Having dealt with both them of them -- purchased wife's fully built bike at PV and my frameset at Cynergy, I'd give the edge to Cynergy for being more knowledgeable about the bikes & general fitting issues.

Note that Helen's Cycle sells most brands _except_ Specialized.


----------



## il sogno (Jul 15, 2002)

Helen's in the Marina (on Lincoln Blvd)
Zombies in Santa Monica - is it on Wilshire or Santa Monica Bl?


----------



## Bill Silverman (Apr 2, 2007)

The greater Pasadena area has a whole slew of good bike shops. Here's just a partial list of my favorites:

Velo Pasadena
Incycle
Helen's Bicycles, Arcadia
Budget Bicycles, Eagle Rock
Temple City Bike Shop
Jones Bike II, San Marino


----------



## CFrancisco (Jun 4, 2008)

Thanks for the suggestions !


----------



## DrRoebuck (May 10, 2004)

kyoseki said:


> ... they let me wander off on an Intense 5.5 just to check it out.
> 
> I ended up buying the 5.5 somewhere else, but I had my Fenix built there.

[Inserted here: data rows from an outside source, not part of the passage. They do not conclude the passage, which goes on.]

-- ==== Sys2Proof/Laws/FrameLoop.lean ====
section
/-!
SUPPORT. Laws/FrameLoop.lean: the footprint of every function of Machine/Loop.lean, and that it writes nothing outside it.
-/
namespace Sys2Proof.Machine

set_option linter.all false

variable {m : Nat} {s0 s : State}

def State.lpeBoundary_foot : Nat := 0x10000000000000000000070000000000000000000000000000000000000000000000000000000000000000000000000000000000000000000000000000000000080100
theorem State.lpeBoundary_frame (hm : Sub State.lpeBoundary_foot m) (h : Frame m s0 s) :
    Frame m s0 (State.lpeBoundary s) := by
  have s_State_emit : Sub State.emit_foot m := hm.of (by decide)
  have k_LPE_LOAD_qmax : Has m LPE_LOAD_qmax := hm.has 13 8 rfl (by decide)
  have k_LPE_LOAD_stall : Has m LPE_LOAD_stall := hm.has 13 7 rfl (by decide)
  have k_LPE_LOAD_util : Has m LPE_LOAD_util := hm.has 13 6 rfl (by decide)
  have c_lpe : m.testBit 19 = true := hm.bit 19 (by decide)
  unfold State.lpeBoundary
  repeat' first
    | with_reducible assumption
    | (extract_lets -underBinder +onlyGivenNames x; have u : True := (by clear_value x; guard_hyp x :ₛ State; trivial); clear u; refine Frame.cut (m := m) (s0 := s0) (t := x) ?_ ?_; (on_goal 1 => subst x); (on_goal 2 => (intro hx; clear_value x)))
    | (extract_lets -underBinder +onlyGivenNames n; first | clear_value n | subst n)
    | with_reducible refine Frame.ite ?_ ?_
    | with_reducible refine wr_frame (by with_reducible assumption) ?_ _ _
    | with_reducible refine State.emit_frame s_State_emit ?_ _ _ _
    | with_reducible exact Frame.set_lpe c_lpe (by with_reducible assumption)
    | split

def State.setFlagBit_foot : Nat := 0x0
theorem State.setFlagBit_frame (hm : Sub State.setFlagBit_foot m) {f : Fld} (kf : Has m f) (h : Frame m s0 s) :
    ∀ a2 a3, Frame m s0 (State.setFlagBit s f a2 a3) := by
  intro a2 a3
  unfold State.setFlagBit
  repeat' first
    | with_reducible assumption
    | with_reducible refine Frame.ite ?_ ?_
    | with_reducible refine wr_frame (by with_reducible assumption) ?_ _ _

def State.skipRelease_foot : Nat := 0x802000000000000000000000000000000000000000000000000000000000000000000000000000000000000000000000000000000000080000
theorem State.skipRelease_frame (hm : Sub State.skipRelease_foot m) (h : Frame m s0 s) :
    ∀ a1, Frame m s0 (State.skipRelease s a1) := by
  intro a1
  have s_State_setFlagBit : Sub State.setFlagBit_foot m := hm.of (by decide)
  have s_State_setCtx : Sub State.setCtx_foot m := hm.of (by decide)
  have k_LPE_OVR : Has m LPE_OVR := hm.has 13 13 rfl (by decide)
  have k_LPE_STAT_skips : Has m LPE_STAT_skips := hm.has 13 3 rfl (by decide)
  have c_lpe : m.testBit 19 = true := hm.bit 19 (by decide)
  unfold State.skipRelease
  repeat' first
    | with_reducible assumption
    | (extract_lets -underBinder +onlyGivenNames x; have u : True := (by clear_value x; guard_hyp x :ₛ State; trivial); clear u; refine Frame.cut (m := m) (s0 := s0) (t := x) ?_ ?_; (on_goal 1 => subst x); (on_goal 2 => (intro hx; clear_value x)))
    | (extract_lets -underBinder +onlyGivenNames n; first | clear_value n | subst n)
    | with_reducible refine Frame.ite ?_ ?_
    | with_reducible refine bump_frame (by with_reducible assumption) ?_ _
    | with_reducible refine State.setFlagBit_frame s_State_setFlagBit (by with_reducible assumption) ?_ _ _
    | with_reducible refine State.setCtx_frame s_State_setCtx ?_ _ _
    | with_reducible exact Frame.set_lpe c_lpe (by with_reducible assumption)
    | split

def loopRelease_foot : Nat := 0x802000000000000000000000000000000000000000000000000000000000000000000000000000000000000000000400000000008000080000
theorem loopRelease_frame (hm : Sub loopRelease_foot m) (h : Frame m s0 s) :
    ∀ a0 a1, Frame m s0 (loopRelease a0 a1 s) := by
  intro a0 a1
  have s_State_skipRelease : Sub State.skipRelease_foot m := hm.of (by decide)
  have s_State_crossOvr : Sub State.crossOvr_foot m := hm.of (by decide)
  have c_lpe : m.testBit 19 = true := hm.bit 19 (by decide)
  unfold loopRelease
  repeat' first
    | with_reducible assumption
    | (extract_lets -underBinder +onlyGivenNames x; have u : True := (by clear_value x; guard_hyp x :ₛ State; trivial); clear u; refine Frame.cut (m := m) (s0 := s0) (t := x) ?_ ?_; (on_goal 1 => subst x); (on_goal 2 => (intro hx; clear_value x)))
    | (extract_lets -underBinder +onlyGivenNames n; first | clear_value n | subst n)
    | with_reducible refine Frame.ite ?_ ?_
    | with_reducible refine State.skipRelease_frame s_State_skipRelease ?_ _
    | with_reducible refine State.crossOvr_frame s_State_crossOvr ?_ _
    | with_reducible exact Frame.set_lpe c_lpe (by with_reducible assumption)
    | split

def loopSkip_foot : Nat := 0x802000000000000000000000000000000000000000000000000000000000000000000000000000000000000000000000000000000000080000
theorem loopSkip_frame (hm : Sub loopSkip_foot m) (h : Frame m s0 s) :
    Frame m s0 (loopSkip s) := by
  have s_State_skipRelease : Sub State.skipRelease_foot m := hm.of (by decide)
  have c_lpe : m.testBit 19 = true := hm.bit 19 (by decide)
  unfold loopSkip
  repeat' first
    | with_reducible assumption
    | (extract_lets -underBinder +onlyGivenNames x; have u : True := (by clear_value x; guard_hyp x :ₛ State; trivial); clear u; refine Frame.cut (m := m) (s0 := s0) (t := x) ?_ ?_; (on_goal 1 => subst x); (on_goal 2 => (intro hx; clear_value x)))
    | (extract_lets -underBinder +onlyGivenNames n; first | clear_value n | subst n)
    | with_reducible refine Frame.ite ?_ ?_
    | with_reducible refine State.skipRelease_frame s_State_skipRelease ?_ _
    | with_reducible exact Frame.set_lpe c_lpe (by with_reducible assumption)
    | split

I'm sure they appreciated that.

Maybe you saved a fortune, but I would rather pay more and reward the LBS that helped me out.


----------



## allroy71 (Nov 29, 2007)

http://www.rocknroadcyclery.net/

Not in LA County, but close enough. This group of shops is specialized in Specialized!!


----------



## danahs (May 24, 2008)

Bill Silverman said:


> The greater Pasadena area has a whole slew of good bike shops. Here's just a partial list of my favorites:
> 
> Velo Pasadena
> Incycle
> ...


Open Road Bicycle Shop pasadena IMO


----------



## kyoseki (Sep 16, 2008)

DrRoebuck said:


> I'm sure they appreciated that.
> 
> Maybe you saved a fortune, but I would rather pay more and reward the LBS that helped me out.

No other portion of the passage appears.